The mini on Sony

Published : Sep 14, 2002 00:00 IST

WHAT'S SONY got that STAR hasn't? A SETMAX image by which the performers you get to view on this segment of SONY are Bollywooden as Bollywooden could be. This image is fine so long as SETMAX is targeting Bollywood. A Bollywood where dames are a dime a dozen and easy virtue is its own reward. But SETMAX now gets down to the deadly serious business of bringing to the nation the Mini World Cup. A Champions Trophy coming ICC-presold to telebuffs going by the measure-for-measure controversy it has generated. Can SETMAX rise to the World Cup dress-rehearsal occasion? The channel did take a disastrously filmi start in formatting the cricketing side of its all-India coverage. But settled down in the proven crickety company of Channel 9. Yet what is TV if not trivia? It is the temptation to trivialise something so prestigious as the ICC Champions Trophy that SONY has to resist in its SETMAX avatar. 'Cricket is not Home Theatre' - a maxim SETMAX overlooks at its audio-visual peril.

Not that the STAR performer in the arena has failed to play to the gallery. Take, for instance, ESPN's 'Super Selector' programme coming over on the Sunday evening of September 1. Southpaw Yuveraj Singh you here saw and there was glamour-puss Shilpa Shetty to paw. The curves on his careergraph happily proved an instant enough reminder for Yuvy just to draw away from Shilpa, even look the other way. Not for too long though. Almost inevitably the talk turned to Shilpa as Geoffrey's Indian fixation. A connection to effect which Boycs had to take French leave! Fear of cancer or no, what amazes you is Geoffrey's abiding zest for life. On the day the cancer story so sadly broke, Geoffrey was at his resonant ESPN best - in the fateful final phase of his native Headingley Test. Thought of savouring a win for India with the Prince of Calcutta at the helm was to banish all idea of ailment from Geoffrey's vocals.

Boycs spoke with meaning and feeling as the fantasy of an Indian victory became a reality. Giving Sourav full credit for the way the skip administered the coup de grace in the case of Boycs' own England. 'Naghmark' my words, Sourav has a comprehending commentator friend in Our Man Geoffrey. All India prays for Boycs' longevity as a telecaster. Shilpa Shetty, in fact, was all bonhomie as Boycs' name was not taken in vain by compere Darain Shahidi. This emcee even prompted the svelte young lady to compare Geoffrey with Sherry. Pat came the rewarding Shetty response: "I like Sidhu, but I like Geoffrey a little better because he likes me!" Good luck to you, Geoffrey, here is someone with whom you may now empathise as a Shilpart of your life and times.

Will Geoffrey be missed in the Mini World Cup? STAR here has almost adopted a dictum of: "Those who are not for us are against us." So it will be most interesting to come to know the final composition of the SONY team. Out to SETMAX his commentary gains is Sanjay Manjrekar. Sanjay started out with SONY, so that his is not a voice in the DD wilderness. One thing is as clear as Premadasa day-and-night - that the style of TV commentary here will have to be sufficiently different to make it sound something not already heard on espnstar. Technologically, this Mini World Cup is reportedly designed to be the scale of third eye-ball to third eye-ball confrontation never experienced before. With close-ups and action replays never beheld before.

Or so the hype has it. Let us wait and catch.

Whatever be the SETMAX telecommentary team, whether or not Tony Greig is there to lead the vicarious way, the sparks are sure to fly in this Mini World Cup already full to the brim. It promises to be a 'fortnight without end' seeing how the ICC Champions Trophy is the run-up to the World Cup proper. It is a make-or-break commentary opportunity for SONY. For long has SONY been venturing to break the STAR stranglehold outside India. SONY, from this Mini World Cup point, is a towering Asian presence. At least outside India. Inside India, of course, DD still calls the spots. If never the shots.

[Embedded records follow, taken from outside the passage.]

/-- The unit's side of an exchange, R151 to R153. A change of a line is listed when its run has lasted the debounce time, with
the time of its first sample, while the list holds fewer than 16 reports and there is no overflow. To IDENTIFY the unit
answers type code and line count; SNAPSHOT sets its debounce time, empties its list and advances its number, and the
answer, which becomes its last answer, carries that number and the levels of its 64 lines. A POLL with the number of the
last answer receipts its reports and is answered with a new one; a POLL with another number, and a message that fails its
check, are answered with the last answer again. A unit after power-up answers a POLL with number 0, no report and
OVERFLOW. A message for another address is not answered. That a unit which has answered nothing yet has no last answer to
send, and that its samples follow the passing of its time, are the model's (log 18). -/
def Obligations.UnitAnswers : Prop :=
  ∀ u : RemoteUnit,
    let a := u.address.val + 1
    (∀ (l : LineNo) (level : Level) (d n : Nat), u.debounce = some d → 0 < d → level ≠ (u.lines[l.val]).qualified →
        (u.lines[l.val]).run = none →
        let v := ((u.sample l level).passTime n).sample l level
        v.clock = u.clock + n ∧ v.seq = u.seq ∧ v.last = u.last ∧ v.debounce = u.debounce
          ∧ (n < d → v.reports = u.reports ∧ v.overflow = u.overflow
              ∧ (v.lines[l.val]).qualified = (u.lines[l.val]).qualified)
          ∧ (d ≤ n → (v.lines[l.val]).qualified = level
              ∧ (u.overflow = false → u.reports.length < 16 →
                  v.reports = u.reports ++ [{ line := l.val, level := level, since := u.clock }] ∧ v.overflow = false)
              ∧ (u.overflow = true ∨ 16 ≤ u.reports.length → v.reports = u.reports ∧ v.overflow = true)))
    ∧ u.receive (linkFrame a 0x01 []) = (u, linkFrame a 0x81 [0x0C#8, 0x41#8, 64#8])
    ∧ (∀ d : Byte, ∃ levels : List Byte, levels.length = 8
        ∧ (∀ l : LineNo, levelOfBit ((levels.getD (l.val / 8) 0).getLsbD (l.val % 8)) = (u.lines[l.val]).qualified)
        ∧ let seq := (u.seq + 1) % 256
          let v : RemoteUnit :=
            { u with
              debounce := some d.toNat, reports := [], overflow := false, seq := seq, last := some (.snapshot levels) }
          u.receive (linkFrame a 0x02 [d]) = (v, linkFrame a 0x82 (BitVec.ofNat 8 seq :: levels))
            ∧ v.lastAnswer = linkFrame a 0x82 (BitVec.ofNat 8 seq :: levels))
    ∧ (∀ held more overflow, u.last = some (.changes held more overflow) →
        u.lastAnswer = linkFrame a 0x83
          (BitVec.ofNat 8 u.seq :: BitVec.ofNat 8 (more.toNat + 2 * overflow.toNat) :: BitVec.ofNat 8 held
            :: (u.reports.take held).flatMap u.bReport))
    ∧ (∀ n : Byte, n.toNat ≠ u.seq → u.last ≠ none → u.receive (linkFrame a 0x03 [n]) = (u, u.lastAnswer))
    ∧ (∀ n : Byte, n.toNat = u.seq → u.debounce ≠ none →
        let rest := match u.last with
          | some (.changes held _ _) => u.reports.drop held
          | _ => u.reports
        let v : RemoteUnit :=
          { u with
            reports := rest, seq := (u.seq + 1) % 256
            last := some (.changes (min rest.length 8) (decide (8 < rest.length)) u.overflow) }
        u.receive (linkFrame a 0x03 [n]) = (v, v.lastAnswer))
    ∧ (∀ n : Byte, ((RemoteUnit.powerUp u.address).receive (linkFrame a 0x03 [n])).2 = linkFrame a 0x83 [0#8, 2#8, 0#8])
    ∧ (∀ (type : Byte) (body check : List Byte), check.length = 2 →
        check ≠ checkBytes (BitVec.ofNat 8 a :: type :: body) →
        u.receive (0xC3#8 :: BitVec.ofNat 8 a :: type :: body ++ check) = (u, u.lastAnswer))
    ∧ ∀ (address : Byte) (rest : List Byte), address.toNat ≠ a → u.receive (0xC3#8 :: address :: rest) = (u, [])

/-! ### The station ports (R182 to R190) -/

/-- STATION_FRAME_RECEIVED, STATION_FRAME_DISCARDED and STATION_GAP_EXPIRY, R182 and R183: a frame with a right check that
arrives whole at a hunting assembly enters the intake; TAG 0, a full intake, a LEN out of range, a check that differs and a
low stop bit inside a frame each end the frame as a discard. A START and the first bytes of a frame leave a partial frame
whose gap timer has 5 ms to run; the bytes that follow are judged as if all had arrived at once; and the gap's expiry ends
the partial frame as a discard. Bytes other than 0x5A outside a frame, and bytes with a low stop bit there, are not
counted. That such a 0x5A starts no frame, and that the name of the row does not count, are the model's readings (log 4);
so is that the expiry of a timer which has not run down, or of none, is no event (log 2), and that a byte which comes
before an expiry is taken goes on with the frame (log 6). -/
def Obligations.StationReceives : Prop :=
  ∀ (s : State) (p : Port), s.inReset = false →
    let counted : Host.Outcome State Fault Refusal :=
      .next (s.setStn p { s.stn p with rx := .hunting, discards := min ((s.stn p).discards + 1) 65535 })
    (∀ bytes, (s.stn p).rx = .partialFrame bytes 0 → exec (.stationGapExpiry p) s = counted)
    ∧ ((∀ bytes, (s.stn p).rx ≠ .partialFrame bytes 0) → exec (.stationGapExpiry p) s = .next s)
    ∧ (∀ bytes, exec (.stationFrameDiscarded p bytes) s = exec (.stationFrameReceived p bytes) s)
    ∧ ((s.stn p).rx = .hunting →
        (∀ f : Frame, f.body.length ≤ 240 → f.tag ≠ 0 → (s.stn p).intake.length < 2 →
          exec (.stationFrameReceived p (goodBytes (stationFrame f))) s =
            .next (s.setStn p { s.stn p with intake := (s.stn p).intake ++ [f] }))
        ∧ (∀ f : Frame, f.body.length ≤ 240 → f.tag = 0 ∨ 2 ≤ (s.stn p).intake.length →
          exec (.stationFrameReceived p (goodBytes (stationFrame f))) s = counted)
        ∧ (∀ len : Byte, len.toNat < 2 ∨ 242 < len.toNat →
          exec (.stationFrameDiscarded p (goodBytes [0x5A#8, len])) s = counted)
        ∧ (∀ (len tag kind : Byte) (body check : List Byte), len.toNat = body.length + 2 → body.length ≤ 240 →
            check.length = 2 → check ≠ checkBytes (len :: tag :: kind :: body) →
            exec (.stationFrameDiscarded p (goodBytes (0x5A#8 :: len :: tag :: kind :: body ++ check))) s = counted)
        ∧ (∀ (len tag kind : Byte) (body check before after : List Byte) (b : RxByte),
            len.toNat = body.length + 2 → body.length ≤ 240 → check.length = 2 →
            len :: tag :: kind :: body ++ check = before ++ after → after ≠ [] → b.stopLow = true →
            exec (.stationFrameDiscarded p (goodBytes (0x5A#8 :: before) ++ [b])) s = counted)
        ∧ (∀ bytes : List Byte,
            (∀ len rest, bytes = len :: rest → 2 ≤ len.toNat ∧ len.toNat ≤ 242 ∧ rest.length < len.toNat + 2) →
            let begun := fun gap => s.setStn p { s.stn p with rx := .partialFrame bytes gap }
            exec (.stationFrameReceived p (goodBytes (0x5A#8 :: bytes))) s = .next (begun 5)
              ∧ ∀ (gap : Nat) (more : List RxByte), more ≠ [] →
                  exec (.stationFrameReceived p more) (begun gap) =
                    exec (.stationFrameReceived p (goodBytes (0x5A#8 :: bytes) ++ more)) s)
        ∧ ∀ bytes : List RxByte, (∀ b ∈ bytes, b.value ≠ 0x5A#8 ∨ b.stopLow = true) →
            exec (.stationFrameDiscarded p bytes) s = .next s)

/-- FRAME_END, R187 and R78: the next frame begins, a waiting response before a waiting NOTICE frame, and the end of the
frame of the present offer starts the take timer. The Dispatch Controller learns the end of a NOTICE frame alone. -/
def Obligations.FrameEnds : Prop :=
  ∀ (s : State) (p : Port), s.inReset = false → s.raisings = [] →
    let t0 := s.stn p
    let next : Station :=
      match t0.waitResponse, t0.waitNotice with
      | some r, _ => { t0 with tx := some (.response r), waitResponse := none }
      | none, some n => { t0 with tx := some (.notice n true), waitNotice := none }
      | none, none => { t0 with tx := none }
    (∀ b, t0.tx = some (.response b) → exec (.frameEnd p) s = .next (s.setStn p next))
    ∧ (∀ b, t0.tx = some (.notice b true) →
        ∃ t, exec (.frameEnd p) s = .next t
          ∧ OnlyEmits ((s.setStn p next).setDsp p { s.dsp p with takeTimer := some (s.dsp p).takeTimeout }) t)
    ∧ ∀ b, t0.tx = some (.notice b false) →
        ∃ t, exec (.frameEnd p) s = .next t ∧ OnlyEmits (s.setStn p next) t ∧ (t.dsp p).takeTimer = (s.dsp p).takeTimer

/-- RETRANSMISSION, R184: the cached response is handed to the arbiter again and the frame is discarded; no capture record
is loaded, no flag raised and no record appended. -/
def Obligations.RetransmissionAnswered : Prop :=
  ∀ (s : State) (p : Port) (f : Frame) (response : List Byte), s.inReset = false → s.takeable p = some f →
    (s.stn p).cache = some { request := f, response := response } →
    exec (.retransmission p) s = .next (s.setStn p
      (match (s.stn p).tx with
      | none => { s.stn p with intake := (s.stn p).intake.tail, tx := some (.response response) }
      | some _ => { s.stn p with intake := (s.stn p).intake.tail, waitResponse := some response }))

/-- UNKNOWN_KIND, and a request of any kind refused FORMAT, RING or MODE, R185, R161 and R162: a refusal FORMAT,
UNKNOWN_KIND or RING locks the command capture record on that request, or sets MULTIPLE, and raises COMMAND_FAULT; a
refusal MODE does neither. While an ENTER_CONFIG claim waits, only the checks 3 and 4 of the four requests whose checks
are the Point Engine's are put off, which is the model's (log 8). Kind codes and body lengths are those of Table 10-12,
rings those of Table 10-3, modes those of Table 9-2 and R25. That a parent present byte other than 0 and 1 differs from
the present parent, so that a SET_POINT with it in RUN is refused MODE, is the model's reading (log 21). -/
def Obligations.ChecksRefuse : Prop :=
  ((∀ r ∈ requestTable, r.kind.code = r.code ∧ r.kind.bodyLength = r.length
      ∧ (∀ (s : State) (p : Port) (f : Frame), (s.stn p).inProgress = none →
          (s.ringOk p r.kind f = true ↔ (s.stn p).ring ≤ r.ring
            ∧ (r.permission = true → (s.stn p).ring ≤ (s.pt (f.point 0)).ackRing)))
      ∧ ∀ (s : State) (f : Frame), (s.modeOk r.kind f = true ↔
          (match s.mode with | .config => r.inConfig | .starting => r.inStarting | .run => r.inRun) = true
            ∧ (r.kind = .setPoint → s.mode = .run →
                let q := s.pt (f.point 0)
                f.arg 1 = q.kind.code ∧ f.arg 2 = q.seqType.code ∧ f.arg 6 = q.parent.isSome.toNat
                  ∧ (∀ g, q.parent = some g → f.point 7 = g) ∧ f.arg 8 = q.firstOut.toNat)))
    ∧ ∀ k : ReqKind, ∃ r ∈ requestTable, r.kind = k)
  ∧ ∀ (s : State) (p : Port) (f : Frame) (c : Instr) (status : Status) (detail : Detail), s.inReset = false →
    s.raisings = [] →
    s.engineClaim = none ∨ f.kind ∉ [0x10#8, 0x13#8, 0x16#8, 0x17#8] ∨ status = .format →
    s.takeable p = some f → s.isRetransmission p f = false →
    s.log.ring.length ≤ 1024 →
    ((∀ k : ReqKind, k.code ≠ f.kind) ∧ c = .unknownKind p ∧ status = .unknownKind ∧ detail = .unknownKind
      ∨ ∃ k : ReqKind, f.kind = k.code ∧ c = rowFor k p f
        ∧ (f.body.length ≠ k.bodyLength ∧ status = .format ∧ detail = .format
          ∨ f.body.length = k.bodyLength ∧ s.ringOk p k f = false ∧ status = .ring ∧ detail = .ring
          ∨ f.body.length = k.bodyLength ∧ s.ringOk p k f = true ∧ s.modeOk k f = false ∧ status = .mode
            ∧ detail = .none)) →
    (status = .mode → exec c s = .next (s.answered p f .mode []))
    ∧ (status ≠ .mode →
        ∃ t, exec c s = .next t
          ∧ OnlyEmits
              { s.closed p f status [] (t.stn p).waitResponse with
                commandCapture := s.faultCaptured s.now p f } t
          ∧ t.Responding p f status [] ∧ t.flagSet .commandFault = true ∧ t.faultLine = true
          ∧ AppendsFirst s t [s.systemDraft .commandFault none none none detail (some p)])

/-- READ_POINT, READ_MAP and READ_INPUT, R30, R132 and R129: the records of the range in ascending order; a count of 0 or
above the most, or a range past 255, is refused BAD_ARGUMENT. -/
def Obligations.RangesRead : Prop :=
  ∀ (s : State) (p : Port) (f : Frame),
    let numbers := (List.range (f.arg 1)).map fun n => Fin.ofNat 256 (f.arg 0 + n)
    let bad := fun most => f.arg 1 = 0 ∨ most < f.arg 1 ∨ 256 < f.arg 0 + f.arg 1
    let refused : Host.Outcome State Fault Refusal := .next (s.answered p f .badArgument [])
    (s.Takes p .readPoint f → (bad 8 → exec (.readPoint p) s = refused) ∧
      (¬ bad 8 → exec (.readPoint p) s =
        .next (s.answered p f .ok (b1 (f.arg 0) ++ b1 (f.arg 1) ++ numbers.flatMap fun q => bPointRec (s.pt q)))))
    ∧ (s.Takes p .readMap f → (bad 16 → exec (.readMap p) s = refused) ∧
      (¬ bad 16 → exec (.readMap p) s = .next (s.answered p f .ok (numbers.flatMap fun i => bMapEntry (s.ent i)))))
    ∧ (s.Takes p .readInput f → (bad 8 → exec (.readInput p) s = refused) ∧
      (¬ bad 8 → exec (.readInput p) s =
        .next (s.answered p f .ok (bSettings s.settings ++ numbers.flatMap fun i => s.bInput i))))

/-- READ_UNIT, READ_PORT, READ_LOG and READ_STATUS, R150, R190, R110 to R112 and R191: each answers with its results and
changes nothing else. READ_LOG answers with the records from the start number on, as many as the count asks and are held;
from the oldest one with GAP where the start number is no longer held; and with none after the newest number or of an
empty ring. The command capture record that READ_STATUS shows has been loaded by the request itself (R161). In the bytes
answered, the bits of the units LOST (log 24), the unconfirmed count after a confirmed number never assigned (log 27) and
the absent port of a record as 0 (log 28) are the model's. -/
def Obligations.StateRead : Prop :=
  ∀ (s : State) (p : Port) (f : Frame),
    let refused : Host.Outcome State Fault Refusal := .next (s.answered p f .badArgument [])
    (s.Takes p .readUnit f → exec (.readUnit p) s = .next (s.answered p f .ok s.unitResults))
    ∧ (s.Takes p .readPort f →
        (4 ≤ f.arg 0 → exec (.readPort p) s = refused)
        ∧ ∀ q : Port, f.arg 0 = q.val → exec (.readPort p) s =
            .next (s.answered p f .ok (s.portResults q)))
    ∧ (s.Takes p .readLog f →
        (f.arg4 0 = 0 ∨ f.arg 4 = 0 ∨ 8 < f.arg 4 → exec (.readLog p) s = refused)
        ∧ (f.arg4 0 ≠ 0 → 1 ≤ f.arg 4 → f.arg 4 ≤ 8 →
            ∃ (gap : Bool) (l : List EventRecord),
              exec (.readLog p) s =
                .next (s.answered p f .ok (bBool gap ++ b4 s.log.next ++ b4 s.log.oldest ++ b1 (portCode s.log.archive)
                  ++ b4 s.log.confirmed ++ b2 s.log.unconfirmed ++ b1 l.length ++ l.flatMap bRecord))
              ∧ l.length ≤ f.arg 4 ∧ l <:+: s.log.ring
              ∧ (∀ before r after, s.log.ring = before ++ r :: after → r.seq = f.arg4 0 →
                  (∀ x ∈ before, x.seq ≠ f.arg4 0) → gap = false ∧ l = (r :: after).take (f.arg 4))
              ∧ ((∀ r ∈ s.log.ring, r.seq ≠ f.arg4 0) → s.log.ring ≠ [] → seqAfter s.log.newest (f.arg4 0) = false →
                  gap = true ∧ l = s.log.ring.take (f.arg 4))
              ∧ ((∀ r ∈ s.log.ring, r.seq ≠ f.arg4 0) → seqAfter s.log.newest (f.arg4 0) = true → gap = false ∧ l = [])
              ∧ (s.log.ring = [] → gap = false ∧ l = [])))
    ∧ (s.Takes p .readStatus f → exec (.readStatus p) s =
        .next (s.answered p f .ok ({ s with commandCapture := s.captured p f } : State).statusResults))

One point absorbs me no end. This is that, whether or not our batting millionaires benefited in the espnstar bargain basement invaded by Ravi Shastri, this commentator certainly performed a hop, step and jump to the front page in a giant stride that had even Sherry lost for words. Ravi, for his obstreperous part, would now be coming full circle as a telecaster if, as the quintessential freelance, he materialised in the SETMAXimising milieu of the Mini World Cup. You can no more fetter Ravi than you can Sachin where it comes to having an MRF edge over rivals. Who knows, espnstar could be having second thoughts about the way it initially let Ravi ICC-loose on an unwary viewership. A viewership expecting, even from Ravi here, the kind of bat balance Sachin advocated in his TVS Victor spot. But the seven letters of 'balance' and the seven letters of 'Shastri', never the twain shall meet! Ravi and Greigy going in SETMAX tandem during the Mini World Cup - could you think of two commentators better 'Made For Each Other'? It could happen in a setting in which Ravi has to prove himself to be the happening thing each time he comes through the tube.